Originally called the Broadway Hotel, it was owned and built in the late 1860s by anti-slavery Colonel Shalor Winchell Eldridge (1816–1899) from Massachusetts, who was elected a Commissioner of Lawrence, Kansas, appointed Quartermaster of the State of Kansas, and appointed U.S. Army Paymaster by President Lincoln; it was then managed by his brother Thomas Bailey Eldridge (1825-1897). Colonel Eldridge was already well known for his other hotel, the Eldridge House, which he rebuilt three times in defiance of a local pro-slavery judge and sheriff who fired on his hotel with a canon and then set it ablaze. Broadway Hotel was a five-story brick building with a mansard roof. It did not prosper, and in 1870 Coates acquired it and it was renamed the Coates House. In the 1860s, Coates had built an opera house diagonally across 10th Street; it and the hotel catalyzed the development of a wealthy neighborhood. Beginning in 1886, Coates added a new wing at the south end; President Grover Cleveland and his wife Frances stayed there in October 1887.

==Second hotel==
Coates had died in April 1887. Beginning in 1888, his widow and family demolished the original hotel and rebuilt it on the same site as the New Coates House Hotel, while enlarging Coates' addition. President Benjamin Harrison stayed in the addition in 1890, before rebuilding was complete. The new hotel opened on January 10, 1891. This building, the northern section of which survives, was designed by Van Brunt & Howe; it has six stories and is of brick with stone ornamentation and stone courses on the upper floors, and white-painted stone with brick courses on the first floor. A balcony extends across each of the two main facades, on Broadway and 10th Street. The building originally had a crenellated parapet inscribed with "Coates House" on both main facades, and turrets or belvederes at the corners; these have been removed, as have the chimneys. It originally formed a rectangle around a central courtyard; the four-story east side, which housed services such as laundry and storage and rooms for employees, was later mostly demolished, leaving a U-shaped building.

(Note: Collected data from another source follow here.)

/-- The steps that end waits, wake cores, raise alarms and expire step counters. Model choices: log 44. -/
def Obligations.WaitsAndAlarms : Prop :=
  /- R157, R336, R355: the events that end a wait run the held instruction again, on its own core, while no lock of the
     clocks keeps its tasks from issuing (R453). -/
  (∀ (s : State) (c : AnyCore) (i : Instr) (q : QName) (o : Order) (sc : Scope) (a : XReg) (n : BitVec 32) (due : Word) (w : WaitArgs)
    (m : State), m = { s with cur := c.toNat } → m.here.running = true → m.me.mode = .live → m.me.stopping = false →
    s.issueLocked c.toNat = false →
    (m.me.hold = some (i, .route) → routesTo i = some q → (i.namesRow = true → 0 < m.here.h) →
      ((m.me.queue q).filter (fun e => !e.released && !e.isHeld)).length < 32 → m.me.comparing i.guardReg = false →
      m.me.awaits i (m.now m.cur) = false → countsAtRouting m.me i = false →
      exec (.queueRouteAfterRoom c) s = .next { m.routeTo q i with cur := s.cur }) ∧
    (m.me.hold = some (.fence o sc, .wait due) → m.released = true →
      exec (.waitGroupResume c) s = .next { m.retire 4 with cur := s.cur }) ∧
    (m.me.hold = some (.waitt a n, .wait due) → (m.x a).toNat ≤ s.time.toNat →
      exec (.waittEnd c) s = .next { m.retire 12 with cur := s.cur }) ∧
    (m.me.hold = some (.wait w, .wait due) → w.enM = false → w.all = false → w.enE = true → w.enK = false → w.enT = false →
      (m.me.evq ≠ [] → exec (.waitSatisfied c) s = .next { m.retireX 12 w.xd 2 with cur := s.cur }) ∧
      (m.me.evq = [] → due.toNat ≤ s.time.toNat →
        exec (.waitTimeout c) s = .next { m.fault (waitTimeoutTrap due) with cur := s.cur }))) ∧
  /- R180, R182: a yielded context goes on after 256 cycles or on what it waits for, and a core of the control complex
     that HALT has stopped fetches again once something has come for it, and not before. -/
  (∀ (s : State) (c : AnyCore) (d : DieNo) (i : Instr) (u : Word) (woken : Bool),
    ((s.core c.toNat).running = true → (s.core c.toNat).me.mode = .live → (s.core c.toNat).me.stopping = false →
      (s.core c.toNat).me.hold = some (i, .yield u woken) →
      (woken = true ∨ u.toNat ≤ (s.die (dieOf c.toNat)).cycles.toNat) →
      exec (.yieldWake c) s = .next (s.setCtx c.toNat (s.core c.toNat).active { (s.core c.toNat).me with hold := none })) ∧
    ((s.core (1024 + d.toNat)).me.mode = .asleep → (s.core (1024 + d.toNat)).me.hold = some (i, .yield u woken) →
      exec (.haltWake d) s = .next (if woken then s.setCtx (1024 + d.toNat) (s.core (1024 + d.toNat)).active
        { (s.core (1024 + d.toNat)).me with mode := .live, hold := none } else s))) ∧
  /- R186, R187, R346: at the first tick at which TIME has reached it, the alarm becomes none and one record of type
     TIMER with the alarm as its detail joins the event queue; a context whose step counter has reached zero halts
     before its next instruction with TCAUSE 0xBF and that instruction's address in EPC. -/
  (∀ (s : State) (c : AnyCore) (k : Bool) (al : Word),
    ((s.ctx c.toNat k).alarm = some al → (s.ctx c.toNat k).mode ≠ .free → al.toNat ≤ s.time.toNat →
      ∃ t rec, exec (.timerAlarm c k) s = .next t ∧ rec.extractLsb' 0 8 = 2 ∧ rec.extractLsb' 64 64 = al ∧
        (t.ctx c.toNat k).alarm = none ∧ (t.ctx c.toNat k).evq = (s.ctx c.toNat k).evq ++ [rec] ∧
        (t.ctx c.toNat k).reserved = (s.ctx c.toNat k).reserved - 1 ∧ (t.ctx c.toNat k).evqt = (s.ctx c.toNat k).evqt + 1 ∧
        (∀ n, n ≠ c.toNat → t.core n = s.core n) ∧ SameBytes s t) ∧
    ((s.core c.toNat).running = true → (s.core c.toNat).me.mode = .live → (s.core c.toNat).me.stepDue = true →
      (s.core c.toNat).me.hold = none → (s.core c.toNat).me.supervisor = false →
      ∃ t, exec (.sstepExpiry c) s = .next t ∧
        (t.core c.toNat).me = { (s.core c.toNat).me with
          stepDue := false, tcause := 0xBF, tval := 0, epc := (s.core c.toNat).me.pc, mode := .halted } ∧
        (∀ n, n ≠ c.toNat → t.core n = s.core n) ∧ SameBytes s t))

The new hotel had a marble main staircase and offered services including a barber shop, a florist's, a bonnet shop, and Victorian Turkish baths. It remained a prestigious hotel for several decades; guests after the reopening included Presidents William McKinley and Theodore Roosevelt, Edwin Booth, William Jennings Bryan, and Oscar Wilde. It was nicknamed "the hotel of the presidents".

==Fire and rebuilding==
On January 28, 1978, by which time it was in disrepair and primarily occupied by transients and the elderly at $12–17 a week, the hotel was burned out in a fire that started at about 4 am in a room in the south wing. There were approximately 140 residents; more than 100 people were left homeless, and 20 were killed, mostly by jumping from upper floors to escape the fire. As of 2014 it remains the deadliest fire in Kansas City.

Historic Kansas City Foundation bought the ruined building in July 1979. In 1984, McCormack Baron Salazar, a developer based in St Louis, bought it and restored it as middle- and high-income housing; the company has also redeveloped many other sites in Quality Hill. The exterior renovation was completed in 1987, and in 2009 the plaque commemorating Kersey Coates was returned to the building.

There are reports that the building is haunted.